女友說話時,她的舌頭竟然像鞭子一樣伸了出來,在唐滿脖子上留下了一道紅印,而那句話正是靠著這記鞭撻才傳了過來。“你讓開。”

“你!你!”唐滿嚇得大喊,可他的嘴裏竟然也伸出一根鞭子,抽打在女友的臉上,他嚇得趕緊捂上嘴。

“我很累你看不出來嗎?”女友又抽一鞭,然後蒙上被子睡了過去。

此刻,唐滿覺得他們變成了怪物,要靠傷害對方才能讓對方聽進自己的話。

叮叮叮,鬧鍾響起了第二次,再不出門上班就要遲到了。看著女友疲憊的樣子,他不忍再說什麽,失魂落魄地出了門。

可當他上街後,唐滿才驚覺,原來所有人都是如此,一切的對話都要通過鞭撻對方來進行,隻有強弱輕重之分而已。哪怕隻是看微信上的消息,臉部也會有清晰的刺痛感。

看著周圍人慣於忍耐的樣子,他小心翼翼地上了一天班。就在準備下班回家時,他看見新來的小姑娘血淋淋地從人事辦公室裏走了出來,她的心上多了一個窟窿,臉上滿是淚痕。

人事大姐跟著走了出來,但止步於門前,看著小姑娘的背影沒有多說什麽。她握著一柄短小的劍鋒,可是沒有劍柄,她的血和小姑娘的血混在一起,滴落在光滑的地麵上。

小姑娘回到工位上,開始收拾自己的物品,看來是沒有過試用期。現在大學生很不好就業,更何況她一個職高的應屆生。

她的血就這樣流淌著,隨著她離開公司滴得到處都是,也不知道這心傷何時可以痊愈。

唐滿想趕緊離開這裏,於是收拾東西準備走人。可就在這時,老板喊住了他,責令他多久內拿下某個單子。他發現,暴躁的老板心口也有一個洞,也在不停地淌血。

在下班回家的路上,他發現很多人心口都有洞,手裏都拿著無柄的劍鋒。所有人都時刻準備著攻擊和防衛,以傷害自己為代價,將劍鋒捅進別人的心窩。他在擁擠的地鐵裏縮成一團,忍受著濃鬱的血腥味,腳踩濃稠的積血,不時發出啪嗒響。

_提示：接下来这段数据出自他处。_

-- ==== Sys2Proof/Laws/Exec.lean ====
section
/-! SUPPORT. What each command's meaning can do when it answers a next state, said once, and what one step does with its
input sample. -/

namespace Sys2Proof.Laws

open Sys2Proof.Machine

/-- The two ways a command other than `CLR` has none of its own effect: an error is latched (R113), or the phase does not
admit it (R59). -/
def NoEffect (i : Instr) (ps : List Phase) (s t : State) : Prop :=
  (s.err ≠ .none ∧ t = s) ∨
    (s.err = .none ∧ s.ph ∉ ps ∧ t = enterError .illegalCommand .phase i.commandByte s)

theorem whenAdmitted_eq_next {i : Instr} {ps : List Phase} {s t : State} {r : Result}
    (h : whenAdmitted i ps s r = .next t) : NoEffect i ps s t ∨ (s.err = .none ∧ s.ph ∈ ps ∧ r = .next t) := by
  rcases whenAdmitted_cases i ps s r with ⟨he, hr⟩ | ⟨he, hp, hr⟩ | ⟨he, hp, hr⟩ <;> rw [hr] at h
  · exact .inl (.inl ⟨he, by simpa using h.symm⟩)
  · exact .inl (.inr ⟨he, hp, by simpa using h.symm⟩)
  · exact .inr ⟨he, hp, h⟩

/-! ### Field loads -/

/-- The meaning of the load of `F[i]` is the template (R67). -/
theorem exec_load (f : Field) (v : Nat) (s : State) : exec (f.load v) s = loadField (f.load v) f v s := by
  cases f <;> rfl

theorem loadField_eq_next {i : Instr} {f : Field} {v : Nat} {s t : State} (h : loadField i f v s = .next t) :
    NoEffect i [.idle] s t ∨
      (s.err = .none ∧ s.ph = .idle ∧
        ((2 ^ f.width ≤ v ∧ t = enterError .invalidFieldWidth .none i.commandByte s) ∨
          (v < 2 ^ f.width ∧ t = s.writeField f v))) := by
  refine (whenAdmitted_eq_next h).imp_right fun ⟨he, hp, hr⟩ => ⟨he, by simpa using hp, ?_⟩
  by_cases hv : v < 2 ^ f.width
  · rw [whenFits_fits _ _ _ _ _ hv] at hr
    exact .inr ⟨hv, by simpa using hr.symm⟩
  · rw [whenFits_tooWide _ _ _ _ _ (by omega)] at hr
    exact .inl ⟨by omega, by simpa using hr.symm⟩

/-- Every command of format L is the load of a field register. -/
theorem format_L_iff (i : Instr) : i.format = .L ↔ ∃ f v, i = Field.load f v := by
  constructor
  · intro h
    cases i with
    | ldfDmac v => exact ⟨.dstMac, v, rfl⟩
    | ldfSmac v => exact ⟨.srcMac, v, rfl⟩
    | ldfEtype v => exact ⟨.etherType, v, rfl⟩
    | ldfVer v => exact ⟨.version, v, rfl⟩
    | ldfId v => exact ⟨.ident, v, rfl⟩
    | ldfFlags v => exact ⟨.flags, v, rfl⟩
    | ldfFrag v => exact ⟨.fragOff, v, rfl⟩
    | ldfTtl v => exact ⟨.ttl, v, rfl⟩
    | ldfProto v => exact ⟨.proto, v, rfl⟩
    | ldfSrc v => exact ⟨.srcAddr, v, rfl⟩
    | ldfDst v => exact ⟨.dstAddr, v, rfl⟩
    | bld => exact absurd h (by decide)
    | apb v => exact absurd h nofun
    | pln => exact absurd h (by decide)
    | cks => exact absurd h (by decide)
    | pck => exact absurd h (by decide)
    | emt => exact absurd h (by decide)
    | clr => exact absurd h (by decide)
  · rintro ⟨f, v, rfl⟩
    cases f <;> rfl

/-- A command is a load or one of the seven others. -/
theorem instr_cases (i : Instr) :
    (∃ f v, i = Field.load f v) ∨ i = .bld ∨ (∃ v, i = .apb v) ∨ i = .pln ∨ i = .cks ∨ i = .pck ∨ i = .emt ∨ i = .clr := by
  by_cases h : i.format = .L
  · exact .inl ((format_L_iff i).1 h)
  · refine .inr ?_
    cases i <;> first | exact absurd rfl h | simp

/-! ### The Header Builder -/

@[simp] theorem length_ethBytes (s : State) : (ethBytes s).length = 14 := by simp [ethBytes]

@[simp] theorem length_ip4Bytes (s : State) : (ip4Bytes s).length = 20 := by simp [ip4Bytes]

/-- The state `BLD` leaves (R81). -/
def built (s : State) : State :=
  { s with eth := Memory.writeBytes s.eth 0 (ethBytes s), buf := Memory.writeBytes s.buf 0 (ip4Bytes s),
           hlen := 20#16, ph := .built }

@[simp] theorem built_dstMac (s : State) :
    (built s).dstMac = s.dstMac := rfl
@[simp] theorem built_srcMac (s : State) :
    (built s).srcMac = s.srcMac := rfl
@[simp] theorem built_etherType (s : State) :
    (built s).etherType = s.etherType := rfl
@[simp] theorem built_version (s : State) :
    (built s).version = s.version := rfl
@[simp] theorem built_ident (s : State) :
    (built s).ident = s.ident := rfl
@[simp] theorem built_flags (s : State) :
    (built s).flags = s.flags := rfl
@[simp] theorem built_fragOff (s : State) :
    (built s).fragOff = s.fragOff := rfl
@[simp] theorem built_ttl (s : State) :
    (built s).ttl = s.ttl := rfl
@[simp] theorem built_proto (s : State) :
    (built s).proto = s.proto := rfl
@[simp] theorem built_srcAddr (s : State) :
    (built s).srcAddr = s.srcAddr := rfl
@[simp] theorem built_dstAddr (s : State) :
    (built s).dstAddr = s.dstAddr := rfl
@[simp] theorem built_ph (s : State) :
    (built s).ph = .built := rfl
@[simp] theorem built_err (s : State) :
    (built s).err = s.err := rfl
@[simp] theorem built_esub (s : State) :
    (built s).esub = s.esub := rfl
@[simp] theorem built_ecmd (s : State) :
    (built s).ecmd = s.ecmd := rfl
@[simp] theorem built_hlen (s : State) :
    (built s).hlen = 20#16 := rfl
@[simp] theorem built_frameValid (s : State) :
    (built s).frameValid = s.frameValid := rfl
@[simp] theorem built_acc (s : State) :
    (built s).acc = s.acc := rfl
@[simp] theorem built_ck (s : State) :
    (built s).ck = s.ck := rfl
@[simp] theorem built_eth (s : State) :
    (built s).eth = Memory.writeBytes s.eth 0 (ethBytes s) := by simp only [built]
@[simp] theorem built_buf (s : State) :
    (built s).buf = Memory.writeBytes s.buf 0 (ip4Bytes s) := by simp only [built]
@[simp] theorem built_params (s : State) :
    (built s).params = s.params := rfl
@[simp] theorem built_tx (s : State) :
    (built s).tx = s.tx := rfl
@[simp] theorem built_inputs (s : State) :
    (built s).inputs = s.inputs := rfl

theorem execBld_admitted (s : State) (he : s.err = .none) (hp : s.ph = .idle) (hc : 20 ≤ s.params.hdrCap) :
    exec .bld s = .next (built s) := by
  show execBld s = _
  rw [execBld, whenAdmitted_admitted _ _ _ _ he (by simp [hp]), storeBytes_inside .eth 0 _ s (by simp), andThen_next,
    storeBytes_inside .buf 0 _ _ (by simpa using hc), andThen_next]
  simp only [State.setSpace, space_eth, space_buf, built, Config.ipHdrLen]

theorem execBld_eq_next {s t : State} (h : exec .bld s = .next t) :
    NoEffect .bld [.idle] s t ∨ (s.err = .none ∧ s.ph = .idle ∧ 20 ≤ s.params.hdrCap ∧ t = built s) := by
  refine (whenAdmitted_eq_next h).imp_right fun ⟨he, hp, hr⟩ => ?_
  have hp : s.ph = .idle := by simpa using hp
  obtain ⟨u, hu, hr⟩ := andThen_eq_next hr
  obtain ⟨w, hw, -⟩ := andThen_eq_next hr
  obtain ⟨-, rfl⟩ := storeBytes_eq_next hu
  have hc : 20 ≤ s.params.hdrCap := by simpa using (storeBytes_eq_next hw).1
  exact ⟨he, hp, hc, by simpa [execBld_admitted s he hp hc] using h.symm⟩

/-- The state an accepted `APB` leaves (R84). -/
def appended (v : Nat) (s : State) : State :=
  { s with buf := Memory.write s.buf s.hlen.toNat (BitVec.ofNat 8 v), hlen := s.hlen + 1#16 }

經此一天,他拖著疲憊的身子回到家中,開門就發現女友正在裝行李箱。

“你要做什麽?”他說得極輕,舌頭抽在女友臉上宛若撓癢,可對方並不舒服。

“我們分手吧。”女友強忍著劍鋒割破掌心的痛處,將其插進唐滿的心。

這句話對他太有殺傷力了,鮮血從心口汩汩而出,即將匯成一條河流,送她遠走。

女友收拾完私人物品,提上了那盞瀑布台燈,唐滿沒有阻攔。女友沒看唐滿的眼睛,隻是低著頭說:“請你讓讓。”

唐滿無力地往旁邊挪動兩步,讓開了身子。眼看女友拉開房門,即將離開這個家,他一把抓住女友的手。“我愛你。”

這是他唯一能說的話……過往種種在唐滿的腦子裏回**著,自己一個十八線城市走出來的小年輕,遇見了在工廠做事的她,無數的美好瞬間裏混入了太多柴米油鹽,安全感和信任在日複一日中消磨殆盡。

“我也愛你。”伴隨著這聲幾不可聞的回應,唐滿和女友的體內燃起了一團火焰,開始瘋狂灼燒他們。

最終,心裏的那份愛會把他們燒成灰燼。

“啊!”唐滿幾乎從**彈射了起來,阿爾法則若有所思地看著他。

“別人的大腦會過濾掉夢境,但你應該不會。”阿爾法饒有興味地看著唐滿,“感覺如何?”

“這就是所謂的真相?”唐滿心緒未平,喘著陣陣粗氣。

隻見阿爾法搖了搖頭。“不……這隻是……另一個夢境。跟散落人心裏的夢相比,它可能完整一些,但跟真相卻毫無關係。”

“那這?”唐滿不解地看著阿爾法,隻見食夢貘蜷縮在他懷裏睡著了。

“我本以為食夢貘破譯出的世界,是一個像我們一樣直白的世界,可沒想到,結果在生成過程中被幹預了,出現了異化,這依然是一個充滿隱喻的世界。”

“被誰幹預了?”

“你們這個世界。”阿爾法沉默下去,斟酌了很久,“應該說,你們這個宇宙就是一台巨大的造夢機。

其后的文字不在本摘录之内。